Down to the final character, output the records below as they stand.

*** Given data Section Begins ***

-- ==== Sys2Proof/Laws/Ops.lean ====
section
/-!
SUPPORT. What the shared operations over messages, faults and completion can change: every top-level field an operation never
touches reads after it as before, and what a raise leaves in the log and in the active list.
-/

namespace Sys2Proof.Machine
open Sys2Proof
set_option Elab.async false

/-- A projection that every step of a fold keeps. -/
theorem foldl_keeps {α β γ : Type} (p : γ → β) (f : γ → α → γ) (h : ∀ g a, p (f g a) = p g) (l : List α) (g : γ) :
    p (l.foldl f g) = p g := by
  induction l generalizing g with
  | nil => rfl
  | cons a l ih => simp [List.foldl_cons, ih, h]

/-! A message on the host port. -/
@[simp] theorem placeHost_clk (s : State) (m : Msg) : (placeHost s m).clk = s.clk := by unfold placeHost; split <;> rfl
@[simp] theorem placeHost_sum (s : State) (m : Msg) : (placeHost s m).sum = s.sum := by unfold placeHost; split <;> rfl
@[simp] theorem placeHost_pwr (s : State) (m : Msg) : (placeHost s m).pwr = s.pwr := by unfold placeHost; split <;> rfl
@[simp] theorem placeHost_sto (s : State) (m : Msg) : (placeHost s m).sto = s.sto := by unfold placeHost; split <;> rfl
@[simp] theorem placeHost_scarp (s : State) (m : Msg) : (placeHost s m).scarp = s.scarp := by unfold placeHost; split <;> rfl
@[simp] theorem placeHost_axes (s : State) (m : Msg) : (placeHost s m).axes = s.axes := by unfold placeHost; split <;> rfl
@[simp] theorem placeHost_conv (s : State) (m : Msg) : (placeHost s m).conv = s.conv := by unfold placeHost; split <;> rfl
@[simp] theorem placeHost_ridge (s : State) (m : Msg) : (placeHost s m).ridge = s.ridge := by unfold placeHost; split <;> rfl
@[simp] theorem placeHost_bus (s : State) (m : Msg) : (placeHost s m).bus = s.bus := by unfold placeHost; split <;> rfl
@[simp] theorem placeHost_flt (s : State) (m : Msg) : (placeHost s m).flt = s.flt := by unfold placeHost; split <;> rfl
@[simp] theorem placeHost_th (s : State) (m : Msg) : (placeHost s m).th = s.th := by unfold placeHost; split <;> rfl
@[simp] theorem placeHost_cairn (s : State) (m : Msg) : (placeHost s m).cairn = s.cairn := by unfold placeHost; split <;> rfl
@[simp] theorem placeHost_mbx (s : State) (m : Msg) : (placeHost s m).mbx = s.mbx := by unfold placeHost; split <;> rfl
@[simp] theorem placeHost_net (s : State) (m : Msg) : (placeHost s m).net = s.net := by unfold placeHost; split <;> rfl
@[simp] theorem placeHost_can (s : State) (m : Msg) : (placeHost s m).can = s.can := by unfold placeHost; split <;> rfl
@[simp] theorem placeHost_xsp (s : State) (m : Msg) : (placeHost s m).xsp = s.xsp := by unfold placeHost; split <;> rfl
@[simp] theorem placeHost_nv (s : State) (m : Msg) : (placeHost s m).nv = s.nv := by unfold placeHost; split <;> rfl
@[simp] theorem placeHost_otp (s : State) (m : Msg) : (placeHost s m).otp = s.otp := by unfold placeHost; split <;> rfl
@[simp] theorem placeHost_boot (s : State) (m : Msg) : (placeHost s m).boot = s.boot := by unfold placeHost; split <;> rfl
@[simp] theorem placeHost_par (s : State) (m : Msg) : (placeHost s m).par = s.par := by unfold placeHost; split <;> rfl
@[simp] theorem placeHost_inForce (s : State) (m : Msg) : (placeHost s m).inForce = s.inForce := by unfold placeHost; split <;> rfl
@[simp] theorem placeHost_pending (s : State) (m : Msg) : (placeHost s m).pending = s.pending := by unfold placeHost; split <;> rfl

*** Given data Section Ends ***

§ **Response to this exercise**:
-- ==== Sys2Proof/Laws/Ops.lean ====
section
/-!
SUPPORT. What the shared operations over messages, faults and completion can change: every top-level field an operation never
touches reads after it as before, and what a raise leaves in the log and in the active list.
-/

namespace Sys2Proof.Machine
open Sys2Proof
set_option Elab.async false

/-- A projection that every step of a fold keeps. -/
theorem foldl_keeps {α β γ : Type} (p : γ → β) (f : γ → α → γ) (h : ∀ g a, p (f g a) = p g) (l : List α) (g : γ) :
    p (l.foldl f g) = p g := by
  induction l generalizing g with
  | nil => rfl
  | cons a l ih => simp [List.foldl_cons, ih, h]

/-! A message on the host port. -/
@[simp] theorem placeHost_clk (s : State) (m : Msg) : (placeHost s m).clk = s.clk := by unfold placeHost; split <;> rfl
@[simp] theorem placeHost_sum (s : State) (m : Msg) : (placeHost s m).sum = s.sum := by unfold placeHost; split <;> rfl
@[simp] theorem placeHost_pwr (s : State) (m : Msg) : (placeHost s m).pwr = s.pwr := by unfold placeHost; split <;> rfl
@[simp] theorem placeHost_sto (s : State) (m : Msg) : (placeHost s m).sto = s.sto := by unfold placeHost; split <;> rfl
@[simp] theorem placeHost_scarp (s : State) (m : Msg) : (placeHost s m).scarp = s.scarp := by unfold placeHost; split <;> rfl
@[simp] theorem placeHost_axes (s : State) (m : Msg) : (placeHost s m).axes = s.axes := by unfold placeHost; split <;> rfl
@[simp] theorem placeHost_conv (s : State) (m : Msg) : (placeHost s m).conv = s.conv := by unfold placeHost; split <;> rfl
@[simp] theorem placeHost_ridge (s : State) (m : Msg) : (placeHost s m).ridge = s.ridge := by unfold placeHost; split <;> rfl
@[simp] theorem placeHost_bus (s : State) (m : Msg) : (placeHost s m).bus = s.bus := by unfold placeHost; split <;> rfl
@[simp] theorem placeHost_flt (s : State) (m : Msg) : (placeHost s m).flt = s.flt := by unfold placeHost; split <;> rfl
@[simp] theorem placeHost_th (s : State) (m : Msg) : (placeHost s m).th = s.th := by unfold placeHost; split <;> rfl
@[simp] theorem placeHost_cairn (s : State) (m : Msg) : (placeHost s m).cairn = s.cairn := by unfold placeHost; split <;> rfl
@[simp] theorem placeHost_mbx (s : State) (m : Msg) : (placeHost s m).mbx = s.mbx := by unfold placeHost; split <;> rfl
@[simp] theorem placeHost_net (s : State) (m : Msg) : (placeHost s m).net = s.net := by unfold placeHost; split <;> rfl
@[simp] theorem placeHost_can (s : State) (m : Msg) : (placeHost s m).can = s.can := by unfold placeHost; split <;> rfl
@[simp] theorem placeHost_xsp (s : State) (m : Msg) : (placeHost s m).xsp = s.xsp := by unfold placeHost; split <;> rfl
@[simp] theorem placeHost_nv (s : State) (m : Msg) : (placeHost s m).nv = s.nv := by unfold placeHost; split <;> rfl
@[simp] theorem placeHost_otp (s : State) (m : Msg) : (placeHost s m).otp = s.otp := by unfold placeHost; split <;> rfl
@[simp] theorem placeHost_boot (s : State) (m : Msg) : (placeHost s m).boot = s.boot := by unfold placeHost; split <;> rfl
@[simp] theorem placeHost_par (s : State) (m : Msg) : (placeHost s m).par = s.par := by unfold placeHost; split <;> rfl
@[simp] theorem placeHost_inForce (s : State) (m : Msg) : (placeHost s m).inForce = s.inForce := by unfold placeHost; split <;> rfl
@[simp] theorem placeHost_pending (s : State) (m : Msg) : (placeHost s m).pending = s.pending := by unfold placeHost; split <;> rfl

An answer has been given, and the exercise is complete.